The foundation everything rests on
This closes the course and the program. Every policy number — the GDP in a debt ratio, the poverty rate in a targeting decision, the effect size in an evaluation, the index in a ranking, the inequality figure in a debate — rests on data that was measured, sampled, aggregated, and analysed through the choices this course has covered. If the measurement is bad, the dishonest, or the analysis irreproducible, the policy built on it is unsound, however sophisticated the method. So good measurement and honest, ethical, reproducible data practice are the UNGLAMOROUS FOUNDATION on which the entire edifice of public economics stands — connecting back to module 1's premise (methods can't rescue bad data) and forward to every substantive question in the program. The Tax Policy course's revenue numbers, the Public Budgeting course's spending data, the Sovereign Debt course's debt statistics, the Development course's poverty and growth measures, the Impact Evaluation course's effect estimates, the Governance course's corruption and capacity measures — all depend on the data foundation this course is about. The final lesson of the Public Economics Program is therefore a humble and essential one: take measurement seriously, be honest about what the data can and cannot tell you, practise ethically and reproducibly, and remember that behind every confident policy number is a chain of measurement choices that the responsible analyst makes visible.
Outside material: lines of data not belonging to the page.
/-- ACOLL (R124). A handle with no group entry, or whose group does not hold this module, ends at issue with status 6 and uses no call number
(log 64, DESIGN CHOICE: R124 and R360 do not say). -/
def execAcoll (o : LX) (s : State) := run (.acoll o) s (fun s => do
  let f := o.f16.toNat
  let op := f % 16
  let red := bitsOf f 4 2
  let fmt := bitsOf f 6 5
  if !collFmtOk op fmt then .error (.trap (fmtbad (.acoll o) fmt 3))
  engineChecks o.d o.oc false s
  let h := o.imm.toNat
  let dst := s.addr o.a
  let src := s.addr o.b
  let n := (s.getX o.c).toNat
  let r := s.ranks h
  let size := collSize op fmt
  let call := (kvGet h s.collCalls).getD 0
  let s1 := { s with collCalls := kvSet h (call + 1) s.collCalls }
  if r = 0 || s.myRank h ≥ r then endNow s o.d 0 6
  else if crosses src (n * size) || crosses dst (collOutBytes op size n r) || (op = 2 && n % r ≠ 0) then endNow s1 o.d 0 6
  else
    engineRange s .w dst (collOutBytes op size n r)
    engineRange s .r src (n * size)
    queueOp s1 o.d o.sc (.coll dst src n op red fmt h call))

/-- GLAZE (R127). A window that a pending WBIND is about to bind is judged at issue, as not bound: status 6 (log 64, DESIGN CHOICE: the spec does not
order the two). -/
def execGlaze (o : LX) (s : State) := run (.glaze o) s (fun s => do
  engineChecks o.d o.oc true s
  match s.windowAt s.cx.as (s.addr o.a) with
  | none => endNow s o.d 0 6
  | some _ => queueOp s o.d o.sc (.glaze (s.addr o.a)))

def execWbind (o : LX) (s : State) := run (.wbind o) s (fun s => do
  engineChecks o.d o.oc false s
  if s.getX o.b = 0 then queueOp s o.d o.sc (.wbind (s.addr o.a) 0)
  else if crosses (s.addr o.b) 64 then endNow s o.d 0 6
  else
    engineRange s .r (s.addr o.b) 64
    queueOp s o.d o.sc (.wbind (s.addr o.a) (s.addr o.b)))

/-- WREAD (R128). A window that a pending WBIND is about to bind is judged at issue, as not bound: status 6 (log 64, DESIGN CHOICE: the spec does not
order the two). -/
def execWread (o : LX) (s : State) := run (.wread o) s (fun s => do
  engineChecks o.d o.oc false s
  match s.windowAt s.cx.as (s.addr o.a) with
  | none => endNow s o.d 0 6
  | some _ => queueOp s o.d o.sc (.wread (s.addr o.a)))

/-- An operation ends with VAL and STATUS; pins that its piece holds or waits for are released (R119, R314). -/
def State.endOp (s : State) (id val st : Nat) : State :=
  (s.modOp id (fun o => { o with ended := some (val, st), waitSvc := false })).unpin (.piece id)

/-- The pending operation is one of the executing context: of its strand, on whatever core that issued it, or of this A context. -/
def State.ownOp (s : State) (e : EngineOp) : Bool :=
  e.ctx == s.curCtx && e.asid == s.cx.as && e.sid == s.cx.sid && (s.curCtx == .u || e.core == s.cur) && e.ended.isNone

/-- ACANCEL (R128, R336): the pending engine operation of x[D] ends with status 3; a register with no pending operation is left unchanged. So is
one whose pending token is that of an MSENDA or a SYSC (log 64, DESIGN CHOICE: R128 names engine operations only). -/
def execAcancel (o : LX) (s : State) := run (.acancel o) s (fun s =>
  if o.d = 0 || o.d = 2 then .error (.trap { cause := .tokbad, sinfo := if o.d = 0 then 32 else 2 + 64 })
  else .ok (((s.ops.filter (fun e => s.ownOp e && e.reg == o.d.toNat)).foldl (fun (t : State) e => t.endOp e.id e.written 3) s).advance))

/-! ### Engine accesses (R121, R123) -/

def EngineOp.who (o : EngineOp) (need : Need) : Who :=
  { asid := o.asid, core := o.core, priv := o.priv, kind := .engine, need, eng := need == .w, pinBy := some (.piece o.id) }

/-- Why an engine access does not go on. -/
inductive EngStop where
  /-- The operation ends with a token status. -/
  | status (n : Nat) (s : State)
  /-- A page is not present: service code is asked (R409). -/
  | service (t : Trap) (s : State)
  /-- The access waits. -/
  | wait (s : State)
  /-- The access waits on a host page request (R318). -/
  | waitHost (req : Nat) (s : State)

/-- The token status of a failed access (R119, R121). -/
def engStop (s : State) : Stop → EngStop
  | .trap t => byCause t s
  | .trapIn t s1 => byCause t s1
  | .stall => .wait s
  | .stallIn s1 => .wait s1
  | .parkHost req s1 => .waitHost req s1
  | .fault _ => .wait s
where byCause (t : Trap) (s : State) : EngStop :=
  match t.cause with
  | .pgnp => .service t s
  | .pghost => .status 4 s
  | .mhraw => .status 5 s
  | .poison => .status 2 s
  | _ => .status 1 s

/-- The place of an engine access of n bytes within one granule. A local range was checked at issue; here the target's owner decides (R121,
R236, R247). -/
def EngineOp.place (o : EngineOp) (need : Need) (va n : Nat) (s : State) : Except EngStop (State × Place) :=
  if isLocal va then
    match localPlace o.core va with
    | .spad c off =>
      let k := s.core c
      if need == .w && (k.zeroing || o.dstOwners.any (fun p => p.1 == c && p.2 != k.changes)) then .error (.status 9 s)
      else if k.zeroing then .error (.wait s)
      else if k.owner ≠ some o.asid then .error (.status 1 s)
      else .ok (s, { key := (Loc.spad c off).key, typ := 8, siteOff := none, home := 0, page := 0, big := false })
    | .site t off => .ok (s, { key := (Loc.site t off).key, typ := 8, siteOff := some (t, off), home := 0, page := 0, big := false })
    | .outside => .error (.status 1 s)
  else match s.globalAccess (o.who need) va n with
    | .ok r => .ok r
    | .error e => .error (engStop s e)

/-- Bytes left in the granule of an address: the 4 KiB for which a host translation stands (R317), which no page boundary divides. -/
def granuleLeft (va : Nat) : Nat := 4096 - va % 4096

/-- 32-byte atoms that a piece of a range touches, but one that the piece before it has counted already (R316). -/
def atomsOf (goesOn : Bool) (va n : Nat) : Nat := (va + n + 31) / 32 - (if goesOn then (va + 31) / 32 else va / 32)

/-- An engine read within one granule; poison ends the operation. -/
def EngineOp.read1 (o : EngineOp) (va n : Nat) (s : State) : Except EngStop (State × Place × List Byte) :=
  match o.place .r va n s with
  | .error e => .error e
  | .ok (s1, p) => if s1.placePoisoned o.asid p n then .error (.status 2 s1) else .ok (s1, p, s1.placeBytes o.asid p n)

/-- An engine read of n bytes, granule by granule; `fuel` bounds the granules. -/
def EngineOp.reads (o : EngineOp) : Nat → Nat → Nat → State → Except EngStop (State × List Byte)
  | 0, _, _, s => .ok (s, [])
  | fuel + 1, va, n, s =>
    if n = 0 then .ok (s, [])
    else
      let m := min n (granuleLeft va)
      match o.read1 va m s with
      | .error e => .error e
      | .ok (s1, _, bs) =>
        match o.reads fuel (va + m) (n - m) s1 with
        | .error e => .error e
        | .ok (s2, cs) => .ok (s2, bs ++ cs)

/-- An engine write within one granule: all four copies of a replicated page (R123). -/
def EngineOp.write1 (o : EngineOp) (va : Nat) (bs : List Byte) (s : State) : Except EngStop (State × Place) :=
  match o.place .w va bs.length s with
  | .error e => .error e
  | .ok (s1, p) => .ok (if p.typ = 2 then s1.writeCopies o.asid p bs else s1.placeWrite o.asid p bs, p)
Good policy rests on good data, honestly handled — that is where the whole program comes to ground.
Exercise
A widely-cited study claims a development intervention has a large positive effect, based on survey data; it is now influencing major policy. A replication attempt fails to reproduce the result. (1) Identify the likely measurement and methodological reasons the original might be wrong. (2) Explain how pre-registration and open data/code would have helped. (3) Identify the ethical obligations the original data collection had. (4) Explain why this episode illustrates the program's final lesson about data as the foundation.